Required action.
In the data below, one line contains "let vf := decide (1 ≤ fn)" and a later one contains "else if 0x100000". Print both, with every line between them, exactly and alone.

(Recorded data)
__________________________________________________

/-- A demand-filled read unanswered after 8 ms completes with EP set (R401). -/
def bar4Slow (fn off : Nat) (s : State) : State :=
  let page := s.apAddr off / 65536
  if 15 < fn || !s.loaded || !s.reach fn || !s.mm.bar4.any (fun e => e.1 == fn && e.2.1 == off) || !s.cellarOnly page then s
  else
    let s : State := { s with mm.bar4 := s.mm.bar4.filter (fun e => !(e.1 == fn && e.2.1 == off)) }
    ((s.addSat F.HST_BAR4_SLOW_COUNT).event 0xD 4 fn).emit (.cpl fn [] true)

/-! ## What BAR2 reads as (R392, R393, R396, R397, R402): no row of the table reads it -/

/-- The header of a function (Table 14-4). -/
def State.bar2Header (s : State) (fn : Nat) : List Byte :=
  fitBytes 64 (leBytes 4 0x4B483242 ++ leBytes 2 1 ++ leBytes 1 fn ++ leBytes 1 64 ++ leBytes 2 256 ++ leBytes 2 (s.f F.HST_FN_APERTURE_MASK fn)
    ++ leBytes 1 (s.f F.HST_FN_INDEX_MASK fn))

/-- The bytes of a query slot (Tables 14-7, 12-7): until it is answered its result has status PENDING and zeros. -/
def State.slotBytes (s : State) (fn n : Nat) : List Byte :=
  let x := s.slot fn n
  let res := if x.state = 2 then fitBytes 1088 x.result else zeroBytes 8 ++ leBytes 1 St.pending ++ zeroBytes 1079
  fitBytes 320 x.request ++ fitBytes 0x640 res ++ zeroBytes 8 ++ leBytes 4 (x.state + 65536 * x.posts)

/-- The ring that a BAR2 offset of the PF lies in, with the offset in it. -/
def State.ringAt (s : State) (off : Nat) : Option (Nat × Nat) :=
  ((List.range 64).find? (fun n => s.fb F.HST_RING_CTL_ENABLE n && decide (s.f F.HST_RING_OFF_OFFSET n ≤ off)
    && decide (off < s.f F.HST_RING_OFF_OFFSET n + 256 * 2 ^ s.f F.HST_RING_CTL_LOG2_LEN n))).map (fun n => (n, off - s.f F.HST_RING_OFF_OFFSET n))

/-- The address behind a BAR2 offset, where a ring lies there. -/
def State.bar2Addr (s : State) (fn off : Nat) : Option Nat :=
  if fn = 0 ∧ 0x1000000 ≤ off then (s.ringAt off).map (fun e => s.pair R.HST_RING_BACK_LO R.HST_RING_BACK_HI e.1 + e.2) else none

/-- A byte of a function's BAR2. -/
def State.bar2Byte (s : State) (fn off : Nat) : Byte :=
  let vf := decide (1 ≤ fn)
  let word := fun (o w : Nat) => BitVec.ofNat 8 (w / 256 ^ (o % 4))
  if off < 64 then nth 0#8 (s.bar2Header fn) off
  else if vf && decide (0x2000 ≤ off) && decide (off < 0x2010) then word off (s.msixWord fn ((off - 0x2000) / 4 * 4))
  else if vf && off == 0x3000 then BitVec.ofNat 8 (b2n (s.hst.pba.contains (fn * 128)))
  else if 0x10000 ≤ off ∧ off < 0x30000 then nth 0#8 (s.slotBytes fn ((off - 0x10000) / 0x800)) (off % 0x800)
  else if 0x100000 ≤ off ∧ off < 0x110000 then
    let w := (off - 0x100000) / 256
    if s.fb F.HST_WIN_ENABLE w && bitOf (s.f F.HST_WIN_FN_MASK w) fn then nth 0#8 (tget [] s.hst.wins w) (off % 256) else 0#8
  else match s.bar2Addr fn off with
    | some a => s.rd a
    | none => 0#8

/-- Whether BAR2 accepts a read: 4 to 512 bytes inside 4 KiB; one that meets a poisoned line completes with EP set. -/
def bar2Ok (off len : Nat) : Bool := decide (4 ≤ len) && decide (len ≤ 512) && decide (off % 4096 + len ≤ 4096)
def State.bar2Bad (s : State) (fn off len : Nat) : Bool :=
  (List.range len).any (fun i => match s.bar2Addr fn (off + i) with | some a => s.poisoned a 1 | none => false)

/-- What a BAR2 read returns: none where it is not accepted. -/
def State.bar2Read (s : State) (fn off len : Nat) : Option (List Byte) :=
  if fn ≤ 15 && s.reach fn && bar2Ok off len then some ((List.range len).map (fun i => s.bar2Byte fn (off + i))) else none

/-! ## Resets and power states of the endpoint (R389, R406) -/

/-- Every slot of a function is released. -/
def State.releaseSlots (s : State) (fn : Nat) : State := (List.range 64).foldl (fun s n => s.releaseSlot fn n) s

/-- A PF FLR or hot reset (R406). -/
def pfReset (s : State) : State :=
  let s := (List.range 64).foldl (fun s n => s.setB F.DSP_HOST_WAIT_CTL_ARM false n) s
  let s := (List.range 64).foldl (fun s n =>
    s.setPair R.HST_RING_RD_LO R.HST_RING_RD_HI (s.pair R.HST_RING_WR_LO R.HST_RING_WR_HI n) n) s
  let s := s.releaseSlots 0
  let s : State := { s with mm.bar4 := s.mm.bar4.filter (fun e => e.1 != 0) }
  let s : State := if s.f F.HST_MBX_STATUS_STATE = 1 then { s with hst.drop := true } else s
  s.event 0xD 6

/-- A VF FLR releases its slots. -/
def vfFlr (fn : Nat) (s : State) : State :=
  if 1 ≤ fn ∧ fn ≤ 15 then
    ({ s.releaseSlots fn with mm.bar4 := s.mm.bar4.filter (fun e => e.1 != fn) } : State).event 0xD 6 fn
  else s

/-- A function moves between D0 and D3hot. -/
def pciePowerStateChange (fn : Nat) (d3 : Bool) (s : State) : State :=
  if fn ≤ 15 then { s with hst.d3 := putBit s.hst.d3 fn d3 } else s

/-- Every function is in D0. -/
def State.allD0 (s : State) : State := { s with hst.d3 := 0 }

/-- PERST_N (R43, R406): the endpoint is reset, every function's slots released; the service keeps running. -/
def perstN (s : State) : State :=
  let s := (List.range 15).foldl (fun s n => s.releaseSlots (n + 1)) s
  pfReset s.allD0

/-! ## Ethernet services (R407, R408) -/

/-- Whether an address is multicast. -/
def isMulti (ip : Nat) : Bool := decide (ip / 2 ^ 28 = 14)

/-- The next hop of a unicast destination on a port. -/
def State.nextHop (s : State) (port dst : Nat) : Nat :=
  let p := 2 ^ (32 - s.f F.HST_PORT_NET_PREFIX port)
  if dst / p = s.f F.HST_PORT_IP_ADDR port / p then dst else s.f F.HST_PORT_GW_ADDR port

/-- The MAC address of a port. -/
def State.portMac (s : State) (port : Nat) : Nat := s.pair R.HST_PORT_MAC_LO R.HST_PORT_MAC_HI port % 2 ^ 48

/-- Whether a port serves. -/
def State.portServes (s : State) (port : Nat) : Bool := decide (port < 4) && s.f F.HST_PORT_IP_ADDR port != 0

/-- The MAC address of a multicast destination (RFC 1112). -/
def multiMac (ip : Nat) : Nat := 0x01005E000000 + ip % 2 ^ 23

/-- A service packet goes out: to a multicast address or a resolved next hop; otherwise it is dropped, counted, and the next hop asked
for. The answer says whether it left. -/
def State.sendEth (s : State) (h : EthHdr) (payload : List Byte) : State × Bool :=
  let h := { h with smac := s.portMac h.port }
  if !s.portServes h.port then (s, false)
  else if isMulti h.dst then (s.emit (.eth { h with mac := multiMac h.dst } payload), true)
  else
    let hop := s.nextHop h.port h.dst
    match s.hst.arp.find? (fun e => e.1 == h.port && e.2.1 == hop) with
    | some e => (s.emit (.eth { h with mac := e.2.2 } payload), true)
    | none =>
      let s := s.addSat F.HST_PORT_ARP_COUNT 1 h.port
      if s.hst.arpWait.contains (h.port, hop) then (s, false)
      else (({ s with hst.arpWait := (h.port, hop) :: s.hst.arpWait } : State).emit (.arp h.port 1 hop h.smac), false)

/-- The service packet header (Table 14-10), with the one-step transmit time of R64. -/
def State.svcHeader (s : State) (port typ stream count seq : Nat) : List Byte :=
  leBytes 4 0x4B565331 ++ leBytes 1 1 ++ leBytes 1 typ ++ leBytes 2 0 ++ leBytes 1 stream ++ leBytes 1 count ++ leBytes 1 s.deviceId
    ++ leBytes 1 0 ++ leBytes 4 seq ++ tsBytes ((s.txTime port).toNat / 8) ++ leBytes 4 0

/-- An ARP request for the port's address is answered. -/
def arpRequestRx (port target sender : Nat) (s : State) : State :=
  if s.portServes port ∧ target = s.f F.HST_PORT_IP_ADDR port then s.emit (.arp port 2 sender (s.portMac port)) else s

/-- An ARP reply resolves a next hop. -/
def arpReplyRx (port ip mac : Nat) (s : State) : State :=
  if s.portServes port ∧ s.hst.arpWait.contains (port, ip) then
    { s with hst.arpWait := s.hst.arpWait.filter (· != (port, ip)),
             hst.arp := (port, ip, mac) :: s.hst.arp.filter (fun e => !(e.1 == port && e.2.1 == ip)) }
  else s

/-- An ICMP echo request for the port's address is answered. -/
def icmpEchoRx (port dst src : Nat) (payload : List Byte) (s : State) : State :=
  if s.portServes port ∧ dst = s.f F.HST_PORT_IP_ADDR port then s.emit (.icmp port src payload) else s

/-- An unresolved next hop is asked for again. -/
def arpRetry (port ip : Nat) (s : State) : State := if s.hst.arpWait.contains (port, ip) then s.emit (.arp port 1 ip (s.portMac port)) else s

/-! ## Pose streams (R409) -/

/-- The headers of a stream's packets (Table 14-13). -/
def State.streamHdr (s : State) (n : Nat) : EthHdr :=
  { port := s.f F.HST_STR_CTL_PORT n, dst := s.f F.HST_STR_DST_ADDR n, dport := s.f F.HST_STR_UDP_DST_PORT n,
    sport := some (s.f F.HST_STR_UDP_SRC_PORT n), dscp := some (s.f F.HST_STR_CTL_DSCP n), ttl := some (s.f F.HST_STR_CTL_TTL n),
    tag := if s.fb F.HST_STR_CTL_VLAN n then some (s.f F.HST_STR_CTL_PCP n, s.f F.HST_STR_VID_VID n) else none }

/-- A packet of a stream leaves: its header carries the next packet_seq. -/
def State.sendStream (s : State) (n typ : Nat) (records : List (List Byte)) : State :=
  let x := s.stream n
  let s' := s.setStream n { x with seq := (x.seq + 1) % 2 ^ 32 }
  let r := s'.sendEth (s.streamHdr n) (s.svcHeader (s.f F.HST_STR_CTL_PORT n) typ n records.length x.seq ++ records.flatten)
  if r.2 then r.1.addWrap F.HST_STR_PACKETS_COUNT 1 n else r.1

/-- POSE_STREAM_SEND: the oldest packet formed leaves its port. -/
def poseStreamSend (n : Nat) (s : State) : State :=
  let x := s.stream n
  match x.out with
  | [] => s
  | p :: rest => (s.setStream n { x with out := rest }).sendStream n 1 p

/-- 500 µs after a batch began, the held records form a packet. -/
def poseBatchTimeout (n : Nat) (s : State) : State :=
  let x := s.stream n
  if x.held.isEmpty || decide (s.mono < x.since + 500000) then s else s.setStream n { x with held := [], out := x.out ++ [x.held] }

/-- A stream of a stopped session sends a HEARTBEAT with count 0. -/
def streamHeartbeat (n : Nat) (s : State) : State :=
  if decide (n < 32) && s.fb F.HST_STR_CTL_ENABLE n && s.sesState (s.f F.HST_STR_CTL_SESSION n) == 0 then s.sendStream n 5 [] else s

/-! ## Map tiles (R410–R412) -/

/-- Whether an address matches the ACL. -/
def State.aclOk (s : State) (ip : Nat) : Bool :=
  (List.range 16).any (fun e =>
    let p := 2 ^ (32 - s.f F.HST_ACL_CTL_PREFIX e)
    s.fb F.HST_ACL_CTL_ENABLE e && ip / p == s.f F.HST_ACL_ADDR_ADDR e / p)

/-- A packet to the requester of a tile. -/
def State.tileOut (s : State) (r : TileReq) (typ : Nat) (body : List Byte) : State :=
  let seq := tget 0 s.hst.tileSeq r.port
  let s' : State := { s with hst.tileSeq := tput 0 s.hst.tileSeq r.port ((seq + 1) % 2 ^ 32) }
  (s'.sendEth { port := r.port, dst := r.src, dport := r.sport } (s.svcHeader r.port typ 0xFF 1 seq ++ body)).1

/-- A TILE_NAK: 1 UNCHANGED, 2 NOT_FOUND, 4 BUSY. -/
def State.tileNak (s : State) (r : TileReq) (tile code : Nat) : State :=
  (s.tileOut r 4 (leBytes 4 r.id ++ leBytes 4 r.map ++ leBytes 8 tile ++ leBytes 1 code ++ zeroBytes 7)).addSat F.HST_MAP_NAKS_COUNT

__________________________________________________

Result.
  let vf := decide (1 ≤ fn)
  let word := fun (o w : Nat) => BitVec.ofNat 8 (w / 256 ^ (o % 4))
  if off < 64 then nth 0#8 (s.bar2Header fn) off
  else if vf && decide (0x2000 ≤ off) && decide (off < 0x2010) then word off (s.msixWord fn ((off - 0x2000) / 4 * 4))
  else if vf && off == 0x3000 then BitVec.ofNat 8 (b2n (s.hst.pba.contains (fn * 128)))
  else if 0x10000 ≤ off ∧ off < 0x30000 then nth 0#8 (s.slotBytes fn ((off - 0x10000) / 0x800)) (off % 0x800)
  else if 0x100000 ≤ off ∧ off < 0x110000 then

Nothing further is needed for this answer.